The American Academy of Pediatrics has issued a policy statement that American high schools should start later in the day for health reasons, reports Dan Weissman of Marketplace Morning Report in the August 25 episode "High school will keep starting too early. Here's why." This is a pedagogical problem, as well as a pediatric one, reports Weissman, citing Brian Jacob's 2011 Brookings Institution study, "Organizing Schools to Improve Student Achievement."

In the study, Jacob and his colleague Jonah E. Rockoff (Columbia University) argue that efforts to reform the American educational system pay too much attention to "flashy" policy changes and not enough to the everyday organization of the school. Simple changes to school management, according to Jacob and Rockoff, could drastically improve students' learning without costing schools nearly as much as the sweeping changes that reformers regularly propose.

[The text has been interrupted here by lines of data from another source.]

-- ==== Sys2Proof/Laws/State.lean ====
section
/-!
SUPPORT. One lemma per field per update of the state, true by rfl, so that no later proof unfolds a record
update. `port` and `drv` are the accessors of the interface fields and of DriverState of one port.
-/

namespace Sys2Proof.Machine

@[simp] theorem Iface.modPort_asyncMode (i : Iface) (p : Port) (f : PortEnv → PortEnv) :
    (i.modPort p f).asyncMode = i.asyncMode := rfl
@[simp] theorem Iface.modPort_env (i : Iface) (p : Port) (f : PortEnv → PortEnv) :
    (i.modPort p f).env = i.env.set p (f (i.env.get p)) := rfl

@[simp] theorem State.modPort_blk (s : State) (p : Port) (f : PortEnv → PortEnv) : (s.modPort p f).blk = s.blk := rfl
@[simp] theorem State.modPort_seq (s : State) (p : Port) (f : PortEnv → PortEnv) : (s.modPort p f).seq = s.seq := rfl
@[simp] theorem State.modPort_ifc (s : State) (p : Port) (f : PortEnv → PortEnv) : (s.modPort p f).ifc =
    s.ifc.modPort p f := rfl
@[simp] theorem State.modPort_trc (s : State) (p : Port) (f : PortEnv → PortEnv) : (s.modPort p f).trc = s.trc := rfl
@[simp] theorem State.modPort_world (s : State) (p : Port) (f : PortEnv → PortEnv) : (s.modPort p f).world = s.world := rfl
@[simp] theorem State.modPort_draws (s : State) (p : Port) (f : PortEnv → PortEnv) : (s.modPort p f).draws = s.draws := rfl
@[simp] theorem State.modPort_build (s : State) (p : Port) (f : PortEnv → PortEnv) : (s.modPort p f).build = s.build := rfl
@[simp] theorem State.modPort_drv (s : State) (p : Port) (f : PortEnv → PortEnv) (q : Port) : (s.modPort p f).drv q = s.drv q := rfl

@[simp] theorem State.modDrv_blk (s : State) (p : Port) (f : Driver → Driver) : (s.modDrv p f).blk =
    { s.blk with drv := s.blk.drv.set p (f (s.blk.drv.get p)) } := rfl
@[simp] theorem State.modDrv_seq (s : State) (p : Port) (f : Driver → Driver) : (s.modDrv p f).seq = s.seq := rfl
@[simp] theorem State.modDrv_ifc (s : State) (p : Port) (f : Driver → Driver) : (s.modDrv p f).ifc = s.ifc := rfl
@[simp] theorem State.modDrv_trc (s : State) (p : Port) (f : Driver → Driver) : (s.modDrv p f).trc = s.trc := rfl
@[simp] theorem State.modDrv_world (s : State) (p : Port) (f : Driver → Driver) : (s.modDrv p f).world = s.world := rfl
@[simp] theorem State.modDrv_draws (s : State) (p : Port) (f : Driver → Driver) : (s.modDrv p f).draws = s.draws := rfl
@[simp] theorem State.modDrv_build (s : State) (p : Port) (f : Driver → Driver) : (s.modDrv p f).build = s.build := rfl
@[simp] theorem State.modDrv_port (s : State) (p : Port) (f : Driver → Driver) (q : Port) : (s.modDrv p f).port q = s.port q := rfl

@[simp] theorem State.modSeq_blk (s : State) (f : Seq → Seq) : (s.modSeq f).blk = s.blk := rfl
@[simp] theorem State.modSeq_seq (s : State) (f : Seq → Seq) : (s.modSeq f).seq =
    f s.seq := rfl
@[simp] theorem State.modSeq_ifc (s : State) (f : Seq → Seq) : (s.modSeq f).ifc = s.ifc := rfl
@[simp] theorem State.modSeq_trc (s : State) (f : Seq → Seq) : (s.modSeq f).trc = s.trc := rfl
@[simp] theorem State.modSeq_world (s : State) (f : Seq → Seq) : (s.modSeq f).world = s.world := rfl
@[simp] theorem State.modSeq_draws (s : State) (f : Seq → Seq) : (s.modSeq f).draws = s.draws := rfl
@[simp] theorem State.modSeq_build (s : State) (f : Seq → Seq) : (s.modSeq f).build = s.build := rfl
@[simp] theorem State.modSeq_port (s : State) (f : Seq → Seq) (q : Port) : (s.modSeq f).port q = s.port q := rfl
@[simp] theorem State.modSeq_drv (s : State) (f : Seq → Seq) (q : Port) : (s.modSeq f).drv q = s.drv q := rfl

@[simp] theorem State.modLoc_blk (s : State) (f : Locals → Locals) : (s.modLoc f).blk = s.blk := rfl
@[simp] theorem State.modLoc_seq (s : State) (f : Locals → Locals) : (s.modLoc f).seq =
    { s.seq with loc := f s.seq.loc } := rfl
@[simp] theorem State.modLoc_ifc (s : State) (f : Locals → Locals) : (s.modLoc f).ifc = s.ifc := rfl
@[simp] theorem State.modLoc_trc (s : State) (f : Locals → Locals) : (s.modLoc f).trc = s.trc := rfl
@[simp] theorem State.modLoc_world (s : State) (f : Locals → Locals) : (s.modLoc f).world = s.world := rfl
@[simp] theorem State.modLoc_draws (s : State) (f : Locals → Locals) : (s.modLoc f).draws = s.draws := rfl
@[simp] theorem State.modLoc_build (s : State) (f : Locals → Locals) : (s.modLoc f).build = s.build := rfl
@[simp] theorem State.modLoc_port (s : State) (f : Locals → Locals) (q : Port) : (s.modLoc f).port q = s.port q := rfl
@[simp] theorem State.modLoc_drv (s : State) (f : Locals → Locals) (q : Port) : (s.modLoc f).drv q = s.drv q := rfl

@[simp] theorem State.tick_blk (s : State) : (s.tick).blk = s.blk := rfl
@[simp] theorem State.tick_seq (s : State) : (s.tick).seq = s.seq := rfl
@[simp] theorem State.tick_ifc (s : State) : (s.tick).ifc = s.ifc := rfl
@[simp] theorem State.tick_trc (s : State) : (s.tick).trc = s.trc := rfl
@[simp] theorem State.tick_world (s : State) : (s.tick).world = s.world := rfl
@[simp] theorem State.tick_draws (s : State) : (s.tick).draws =
    s.draws + 1 := rfl
@[simp] theorem State.tick_build (s : State) : (s.tick).build = s.build := rfl
@[simp] theorem State.tick_port (s : State) (q : Port) : (s.tick).port q = s.port q := rfl
@[simp] theorem State.tick_drv (s : State) (q : Port) : (s.tick).drv q = s.drv q := rfl

@[simp] theorem State.log_blk (s : State) (w : Issuer) (x : Prim) : (s.log w x).blk = s.blk := rfl
@[simp] theorem State.log_seq (s : State) (w : Issuer) (x : Prim) : (s.log w x).seq = s.seq := rfl
@[simp] theorem State.log_ifc (s : State) (w : Issuer) (x : Prim) : (s.log w x).ifc = s.ifc := rfl
@[simp] theorem State.log_trc (s : State) (w : Issuer) (x : Prim) : (s.log w x).trc =
    { s.trc with primlog := s.trc.primlog ++ [⟨w, x⟩] } := rfl
@[simp] theorem State.log_world (s : State) (w : Issuer) (x : Prim) : (s.log w x).world = s.world := rfl
@[simp] theorem State.log_draws (s : State) (w : Issuer) (x : Prim) : (s.log w x).draws = s.draws := rfl
@[simp] theorem State.log_build (s : State) (w : Issuer) (x : Prim) : (s.log w x).build = s.build := rfl
@[simp] theorem State.log_port (s : State) (w : Issuer) (x : Prim) (q : Port) : (s.log w x).port q = s.port q := rfl
@[simp] theorem State.log_drv (s : State) (w : Issuer) (x : Prim) (q : Port) : (s.log w x).drv q = s.drv q := rfl

@[simp] theorem State.writeData_blk (s : State) (p : Port) (b : Byte) : (s.writeData p b).blk = s.blk := rfl
@[simp] theorem State.writeData_seq (s : State) (p : Port) (b : Byte) : (s.writeData p b).seq = s.seq := rfl
@[simp] theorem State.writeData_ifc (s : State) (p : Port) (b : Byte) : (s.writeData p b).ifc = s.ifc := rfl
@[simp] theorem State.writeData_trc (s : State) (p : Port) (b : Byte) : (s.writeData p b).trc =
    { s.trc with
      primlog := s.trc.primlog ++ [⟨.sequencer, .writeData p b⟩]
      txlog := s.trc.txlog.set p (s.trc.txlog.get p ++ [b]) } := rfl
@[simp] theorem State.writeData_world (s : State) (p : Port) (b : Byte) : (s.writeData p b).world = s.world := rfl
@[simp] theorem State.writeData_draws (s : State) (p : Port) (b : Byte) : (s.writeData p b).draws = s.draws := rfl
@[simp] theorem State.writeData_build (s : State) (p : Port) (b : Byte) : (s.writeData p b).build = s.build := rfl
@[simp] theorem State.writeData_port (s : State) (p : Port) (b : Byte) (q : Port) : (s.writeData p b).port q = s.port q := rfl
@[simp] theorem State.writeData_drv (s : State) (p : Port) (b : Byte) (q : Port) : (s.writeData p b).drv q = s.drv q := rfl

@[simp] theorem State.cbInvoke_blk (s : State) (p : Port) (c : Word) (b : Byte) (x : Word) : (s.cbInvoke p c b x).blk = s.blk := rfl
@[simp] theorem State.cbInvoke_seq (s : State) (p : Port) (c : Word) (b : Byte) (x : Word) : (s.cbInvoke p c b x).seq = s.seq := rfl
@[simp] theorem State.cbInvoke_ifc (s : State) (p : Port) (c : Word) (b : Byte) (x : Word) : (s.cbInvoke p c b x).ifc = s.ifc := rfl
@[simp] theorem State.cbInvoke_trc (s : State) (p : Port) (c : Word) (b : Byte) (x : Word) : (s.cbInvoke p c b x).trc =
    { s.trc with
      primlog := s.trc.primlog ++ [⟨.handler p, .cbInvoke c b x⟩]
      cblog := s.trc.cblog ++ [⟨p, c, b, x⟩] } := rfl
@[simp] theorem State.cbInvoke_world (s : State) (p : Port) (c : Word) (b : Byte) (x : Word) : (s.cbInvoke p c b x).world = s.world := rfl
@[simp] theorem State.cbInvoke_draws (s : State) (p : Port) (c : Word) (b : Byte) (x : Word) : (s.cbInvoke p c b x).draws = s.draws := rfl
@[simp] theorem State.cbInvoke_build (s : State) (p : Port) (c : Word) (b : Byte) (x : Word) : (s.cbInvoke p c b x).build = s.build := rfl
@[simp] theorem State.cbInvoke_port (s : State) (p : Port) (c : Word) (b : Byte) (x : Word) (q : Port) : (s.cbInvoke p c b x).port q = s.port q := rfl
@[simp] theorem State.cbInvoke_drv (s : State) (p : Port) (c : Word) (b : Byte) (x : Word) (q : Port) : (s.cbInvoke p c b x).drv q = s.drv q := rfl

@[simp] theorem State.setWasEnabled_blk (s : State) (p : Port) (v : Bool) : (s.setWasEnabled p v).blk =
    { s.blk with drv := s.blk.drv.set p { s.blk.drv.get p with wasEnabled := v } } := rfl
@[simp] theorem State.setWasEnabled_seq (s : State) (p : Port) (v : Bool) : (s.setWasEnabled p v).seq = s.seq := rfl
@[simp] theorem State.setWasEnabled_ifc (s : State) (p : Port) (v : Bool) : (s.setWasEnabled p v).ifc = s.ifc := rfl
@[simp] theorem State.setWasEnabled_trc (s : State) (p : Port) (v : Bool) : (s.setWasEnabled p v).trc = s.trc := rfl
@[simp] theorem State.setWasEnabled_world (s : State) (p : Port) (v : Bool) : (s.setWasEnabled p v).world = s.world := rfl
@[simp] theorem State.setWasEnabled_draws (s : State) (p : Port) (v : Bool) : (s.setWasEnabled p v).draws = s.draws := rfl
@[simp] theorem State.setWasEnabled_build (s : State) (p : Port) (v : Bool) : (s.setWasEnabled p v).build = s.build := rfl
@[simp] theorem State.setWasEnabled_port (s : State) (p : Port) (v : Bool) (q : Port) : (s.setWasEnabled p v).port q = s.port q := rfl

@[simp] theorem State.setCb_blk (s : State) (p : Port) (v : Word) : (s.setCb p v).blk =
    { s.blk with drv := s.blk.drv.set p { s.blk.drv.get p with cb := v } } := rfl
@[simp] theorem State.setCb_seq (s : State) (p : Port) (v : Word) : (s.setCb p v).seq = s.seq := rfl
@[simp] theorem State.setCb_ifc (s : State) (p : Port) (v : Word) : (s.setCb p v).ifc = s.ifc := rfl
@[simp] theorem State.setCb_trc (s : State) (p : Port) (v : Word) : (s.setCb p v).trc = s.trc := rfl
@[simp] theorem State.setCb_world (s : State) (p : Port) (v : Word) : (s.setCb p v).world = s.world := rfl
@[simp] theorem State.setCb_draws (s : State) (p : Port) (v : Word) : (s.setCb p v).draws = s.draws := rfl
@[simp] theorem State.setCb_build (s : State) (p : Port) (v : Word) : (s.setCb p v).build = s.build := rfl
@[simp] theorem State.setCb_port (s : State) (p : Port) (v : Word) (q : Port) : (s.setCb p v).port q = s.port q := rfl
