theorem handleFault_null {h : Hdr} (null : h.hv = false) : handleFault h = some .nullHandle :=
  if_pos null

theorem handleFault_port {h : Hdr} (valid : h.hv = true) (port : 2 ≤ h.port.toNat) :
    handleFault h = some .portRange := by
  rw [handleFault, if_neg (by simp [valid]), if_pos (by exact port)]

theorem handleFault_none {h : Hdr} (valid : h.hv = true) (port : h.port.toNat < 2) :
    handleFault h = none := by
  rw [handleFault, if_neg (by simp [valid]), if_neg (by exact Nat.not_le.2 port)]

/-- With a valid handle the direction decides, and only in format D. -/
theorem instrFault_of_handle {i : Instr} (handle : handleFault i.hdr = none) :
    instrFault i = if i.op.format = .D ∧ 2 ≤ i.hdr.dir.toNat then some .dirRange else none := by
  rw [instrFault_eq, handleDirFault, handle, ite_and]; rfl

/-- Settles O10: by the first test that fails; the last clause is the packet no row of the opcode map
selects. -/
theorem checkStepRaisesAtTheFirstFailedTest : Obligations.CheckStepRaisesAtTheFirstFailedTest := by
  intro s one
  refine ⟨fun i => ⟨fun null => ?_, fun valid port => ?_, fun valid port format dir => ?_,
    fun valid port dir p r turns => ?_⟩, fun live busy turns op reserved => ?_⟩
  · exact exec_raises one (instrFault_of_handleFault (handleFault_null null))
  · exact exec_raises one (instrFault_of_handleFault (handleFault_port valid port))
  · refine exec_raises one (r := .dirRange) ?_
    rw [instrFault_of_handle (handleFault_none valid port), if_pos ⟨format, dir⟩]
  · refine exec_passes_before_enter one ?_ turns
    rw [instrFault_of_handle (handleFault_none valid port),
      if_neg fun ⟨format, bad⟩ => absurd (dir format) (Nat.not_lt.2 bad)]
  · have unselected : selectRow s.seq.x0 = none := (reservedHeadersSelectNothing _).2 reserved
    have illegal : decode (latched s.seq) = .error .illegalCommand := by
      rw [latched_of_none unselected, decode, unselected]
    rw [step_of_no_turns turns, sequencerTurn_of_busy live busy, runLatched_raises op one illegal]
    rfl

/-- Settles O11: a command raises at its check step or keeps the latch. -/
theorem onlyTheCheckStepRaises : Obligations.OnlyTheCheckStepRaises := by
  intro i s t live h fatal
  rcases exec_cases h with ⟨r, fails, one, raised⟩ | ⟨-, e⟩
  · exact ⟨one, r, fails, raised⟩
  · rw [e.fatal, live] at fatal
    cases fatal

/-! ### The faulted block, and the entry of a handler -/

theorem step_enter_eq {s : State} {p : Port} {r : List Turn} (turns : s.world.turns = .enter p :: r) :
    step s = enterHandler p (s.withTurns r) := by
  simp [step, move, turns]

theorem step_reset {s : State} {r : List Turn} (turns : s.world.turns = .reset :: r) :
    step s = .next (s.withTurns r).resetEvent := by
  simp [step, move, turns]

/-- Settles O13: by the agent whose turn it is. -/
theorem faultedBlockTakesNoStep : Obligations.FaultedBlockTakesNoStep := by
  intro s fatal
  refine ⟨fun turns => ?_, fun r turns => ?_, fun p r turns => ?_, fun p b r turns => step_arrive turns,
    fun r turns => ⟨_, step_reset turns, (resetEvent_atReset _).fatal⟩⟩
  · rw [step_of_no_turns turns, sequencerTurn_of_fatal fatal]
  · rw [step_quiet turns, sequencerTurn_of_fatal (s := s.withTurns r) fatal]
  · rw [step_enter_eq turns, enterHandler_of_fatal (s := s.withTurns r) fatal]

/-- The entry condition (R269), as the rule states it. -/
theorem mayEnter_iff {s : State} {p : Port} :
    s.mayEnter p = true ↔ s.blk.fatal = false ∧ (s.port p).vec = .attached ∧
      (((s.port p).rxneIe = true ∧ ((s.port p).rxne = true ∨ (s.port p).ore = true)) ∨
        s.build.spuriousIrq = true) := by
  simp [State.mayEnter, State.irqReq, and_assoc]

/-- Settles O38: the listed entry is a run of the handler where the condition holds, and no event
elsewhere. -/
theorem handlerEntryCondition : Obligations.HandlerEntryCondition := by
  refine fun s p => ⟨mayEnter_iff, fun r turns => ⟨step_enter turns, fun may => ?_⟩⟩
  have barred : ¬ (s.withTurns r).mayEnter p = true := Bool.eq_false_iff.1 may
  rw [step_enter_eq turns, enterHandler, if_neg barred]

/-! ### What a handler does -/

/-- What a handler run that answers a next state can be (43_receive.md R218): a delivery, or the query of the
overrun flag with or without its clearing. -/
theorem handler_cases {p : Port} {s t : State} (h : handler p s = .next t) :
    (∃ c b x, t = ((s.flagRxne p).state.readData p).cbInvoke p c b x) ∨
      t = ((s.flagRxne p).state.flagOre p).state.clearOre p ∨
      t = ((s.flagRxne p).state.flagOre p).state := by
  simp only [handler, handlerDeliver, handlerOverrun] at h
  split at h
  · split at h
    · cases h
    · cases h; exact .inl ⟨_, _, _, rfl⟩
  · split at h
    · cases h; exact .inr (.inl rfl)
    · cases h; exact .inr (.inr rfl)

/-- A handler stops only where no callback is registered (43_receive.md R218 step 3). -/
theorem handler_fault {p : Port} {s : State} {f : Fault} (h : handler p s = .fault f) :
    (s.drv p).cb = 0 := by
  simp only [handler, handlerDeliver] at h
  split at h
  · split at h
    · next unregistered => rwa [(flagRxne_issues s p).drv] at unregistered
    · cases h
  · cases h

/-- A change of a port's fields that touches the two receive flags only. -/
def FlagsOnly (e f : PortEnv) : Prop := f = { e with rxne := f.rxne, ore := f.ore }

theorem FlagsOnly.trans {e f g : PortEnv} (h : FlagsOnly e f) (k : FlagsOnly f g) : FlagsOnly e g := by
  rw [FlagsOnly] at h k ⊢
  rw [k, h]

/-- What the primitives of `Handler(p)` leave alone (R271, R276). -/
structure HandlerKeeps (p : Port) (s t : State) : Prop where
  blk : t.blk = s.blk
  seq : t.seq = s.seq
  build : t.build = s.build
  cmds : t.world.cmds = s.world.cmds
  txlog : t.trc.txlog = s.trc.txlog
  asyncMode : t.ifc.asyncMode = s.ifc.asyncMode
  other : t.port p.other = s.port p.other
  own : FlagsOnly (s.port p) (t.port p)

theorem HandlerKeeps.trans {p : Port} {s t u : State} (h : HandlerKeeps p s t)
    (k : HandlerKeeps p t u) : HandlerKeeps p s u where
  blk := k.blk.trans h.blk
  seq := k.seq.trans h.seq
  build := k.build.trans h.build
  cmds := k.cmds.trans h.cmds
  txlog := k.txlog.trans h.txlog
  asyncMode := k.asyncMode.trans h.asyncMode
  other := k.other.trans h.other
  own := h.own.trans k.own

/-- A query writes no interface state. -/
theorem Issues.query_handlerKeeps {w : Issuer} {x : List Prim} {s t : State} (h : Issues w x id s t)
    (p : Port) : HandlerKeeps p s t := by
  have port : ∀ q, t.port q = s.port q := fun q => by rw [State.port, h.query, State.port]
  exact ⟨h.blk, h.seq, h.build, h.cmds, h.txlog, by rw [h.query], port _, by rw [port]; rfl⟩

/-- A primitive that may write its port's receive flags. -/
theorem Issues.handlerKeeps {w : Issuer} {x : List Prim} {p : Port} {g : PortEnv → PortEnv} {s t : State}
    (h : Issues w x (·.modPort p g) s t) (flags : ∀ e, FlagsOnly e (g e)) : HandlerKeeps p s t := by
  refine ⟨h.blk, h.seq, h.build, h.cmds, h.txlog, h.others.2, h.others.1, ?_⟩
  rcases h.own with same | written
  · rw [same]; rfl
  · rw [written]; exact flags _

theorem cbInvoke_handlerKeeps (s : State) (p : Port) (c : Word) (b : Byte) (x : Word) :
    HandlerKeeps p s (s.cbInvoke p c b x) := by
  constructor <;> rfl

/-- One run of a handler. -/
theorem handler_keeps {p : Port} {s t : State} (h : handler p s = .next t) : HandlerKeeps p s t := by
  have polled := (flagRxne_issues s p).query_handlerKeeps p
  have asked := polled.trans ((flagOre_issues _ p).query_handlerKeeps p)
  rcases handler_cases h with ⟨c, b, x, rfl⟩ | rfl | rfl
  · exact (polled.trans ((readData_issues _ p).handlerKeeps fun _ => rfl)).trans (cbInvoke_handlerKeeps ..)
  · exact asked.trans ((clearOre_issues _ p).handlerKeeps fun _ => rfl)
  · exact asked

/-- Settles O41: an entry that is no event writes nothing, and a handler run is its primitives. -/
theorem handlersWriteNothingOfTheBlock : Obligations.HandlersWriteNothingOfTheBlock := by
  intro s t p r turns h
  have keeps : HandlerKeeps p s t := by
    rw [step_enter_eq turns, enterHandler] at h
    split at h
    · exact { handler_keeps h with }
    · cases h; constructor <;> rfl
  exact ⟨keeps.blk, keeps.seq, keeps.build, keeps.cmds, keeps.txlog, keeps.asyncMode, keeps.other,
    keeps.own⟩
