/-- 42_sequencer.md R126, 70_reset_and_hazards.md R171, R177 at clock level: with `step` held at 1 and `DIV >= 3`, the
machine started at a cycle start two edges into its tick slot is back in the same state after exactly
`DIV * (5 * BYTE_TICKS + IDLE_TICKS)` edges. -/
def Obligations.ClockLevelCycleIsExact : Prop :=
  ∀ (s : State) (rest : List Ports), s.cfg.timingOk = true → 3 ≤ s.cfg.div → s.contractMet → s.atCycleStart →
    s.divcnt = 2 → s.inputs = List.replicate (s.cfg.div * s.cfg.cycleTicks) Ports.poll ++ rest →
    Sys2Proof.core.run (s.cfg.div * s.cfg.cycleTicks) s = .next { s with inputs := rest }

/-! ### Fairness (40_tick_clock.md R84) -/

/-- 40_tick_clock.md R84, R83: the clock level keeps the fairness the event level assumes. Along every infinite run of
clock edges, under any infinite schedule of the ports (a poll at every edge among them), whose divider starts below
`DIV`: if `ARM`, `TIE` and `GIE` are 1 for `DIV` edges, one of these edges carries a `TINC`, whatever the polls and the
configuration writes; so if the three stay 1 from some edge on, `TINC` occurs infinitely often. And the bound for the
machine's own run, which takes the schedule from its listed samples. -/
def Obligations.ClockRunsAreFair : Prop :=
  (∀ (ports : Nat → Ports) (state : Nat → State), (∀ n, clkEdge (ports n) (state n) = .next (state (n + 1))) →
    (state 0).divcnt < (state 0).cfg.div →
    (∀ a, (∀ n, a ≤ n → n ≤ a + (state 0).cfg.div → (state n).ticksEnabled = true) →
      ∃ n, a ≤ n ∧ n < a + (state 0).cfg.div ∧ Instr.tinc ∈ (state n).eventsAt (ports n)) ∧
    Fair (fun n => (state n).ticksEnabled = true) (fun n => Instr.tinc ∈ (state n).eventsAt (ports n))) ∧
  ∀ s : State, s.cfg.timingOk = true → s.divcnt < s.cfg.div →
    (∀ n, n ≤ s.cfg.div → ∃ t, Sys2Proof.core.run n s = .next t ∧ t.ticksEnabled = true) →
    ∃ n t, n < s.cfg.div ∧ Sys2Proof.core.run n s = .next t ∧ Instr.tinc ∈ t.eventsAt t.ports

/-- 40_tick_clock.md R84, 42_sequencer.md R128: at the event level fairness is all the progress of the beacon rests on:
in every fair infinite run of an instance with well-formed timing in which `ARM`, `TIE` and `GIE` stay 1 from some point
on and every tick slot is polled, the engine is at a cycle start infinitely often. -/
def Obligations.FairRunsStartCyclesForever : Prop :=
  ∀ (event : Nat → Instr) (state : Nat → State), FairRun event state → (state 0).cfg.timingOk = true →
    (∃ m, ∀ n, m ≤ n → (state n).ticksEnabled = true) → PolledInEverySlot event →
    ∀ m, ∃ n, m ≤ n ∧ (state n).atCycleStart
end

"Among all the things schools could do to increase student performance, this is one of the less expensive ones," Jacob told Marketplace. "This is not like hiring extra teachers to reduce class size, or building a big new expensive building."

Brian Jacob is the Walter H. Annenberg Professor of Education Policy at the Ford School. He is the co-founder and co-director of the Ford School's Education Policy Initiative (EPI), which engages in applied, policy-relevant education research designed to improve overall educational achievement and outcomes.